Every line between the top of the data below and the line with "State.upd_keeps | split", both ends included, must be retyped exactly.

+++

theorem execDebugHalt_keeps {s0 : State} (t : TraderId) {s : State} (h : Keeps s0 s) :
    KeepsOut s0 (execDebugHalt t s) := by
  with_reducible unfold execDebugHalt; repeat' first
    | assumption | apply KeepsOut.next | apply State.upd_keeps | apply State.settle_keeps | apply State.takeTrap_keeps
    | (extract_lets +onlyGivenNames a; first | (refine Keeps.cut (s := a) ?_ (fun _ => ?_); subst a; rotate_left; clear_value a) | clear_value a)
    | split

theorem execDebugRelease_keeps {s0 : State} (t : TraderId) {s : State} (h : Keeps s0 s) :
    KeepsOut s0 (execDebugRelease t s) := by
  with_reducible unfold execDebugRelease; repeat' first
    | assumption | apply KeepsOut.next | apply State.upd_keeps | split

theorem execDbgEnFall_keeps (h : Keeps s0 s) :
    KeepsOut s0 (execDbgEnFall s) := by
  with_reducible unfold execDbgEnFall; repeat' first
    | assumption | apply KeepsOut.next | apply State.releaseAll_keeps
    | (extract_lets +onlyGivenNames a; first | (refine Keeps.cut (s := a) ?_ (fun _ => ?_); subst a; rotate_left; clear_value a) | clear_value a)
    | refine Keeps.upd rfl rfl rfl rfl rfl ?_

theorem execDbgEnRise_keeps (h : Keeps s0 s) :
    KeepsOut s0 (execDbgEnRise s) := by
  with_reducible unfold execDbgEnRise; repeat' first
    | assumption | apply KeepsOut.next | (extract_lets +onlyGivenNames a; clear_value a)
    | refine Keeps.upd rfl rfl rfl rfl rfl ?_

theorem execTestMode_keeps {s0 : State} (on : Bool) {s : State} (h : Keeps s0 s) :
    KeepsOut s0 (execTestMode on s) := by
  with_reducible unfold execTestMode; repeat' first
    | assumption | apply KeepsOut.next | (extract_lets +onlyGivenNames a; clear_value a) | split
    | refine Keeps.upd rfl rfl rfl rfl rfl ?_

theorem execDebugBreakpoints_keeps {s0 : State} (on : Bool) {s : State} (h : Keeps s0 s) :
    KeepsOut s0 (execDebugBreakpoints on s) := by
  with_reducible unfold execDebugBreakpoints; repeat' first
    | assumption | apply KeepsOut.next | (extract_lets +onlyGivenNames a; clear_value a) | split
    | refine Keeps.upd rfl rfl rfl rfl rfl ?_

end Sys2Proof.Machine
end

+++

**SOLUTION TO THIS TASK**
theorem execDebugHalt_keeps {s0 : State} (t : TraderId) {s : State} (h : Keeps s0 s) :
    KeepsOut s0 (execDebugHalt t s) := by
  with_reducible unfold execDebugHalt; repeat' first
    | assumption | apply KeepsOut.next | apply State.upd_keeps | apply State.settle_keeps | apply State.takeTrap_keeps
    | (extract_lets +onlyGivenNames a; first | (refine Keeps.cut (s := a) ?_ (fun _ => ?_); subst a; rotate_left; clear_value a) | clear_value a)
    | split

theorem execDebugRelease_keeps {s0 : State} (t : TraderId) {s : State} (h : Keeps s0 s) :
    KeepsOut s0 (execDebugRelease t s) := by
  with_reducible unfold execDebugRelease; repeat' first
    | assumption | apply KeepsOut.next | apply State.upd_keeps | split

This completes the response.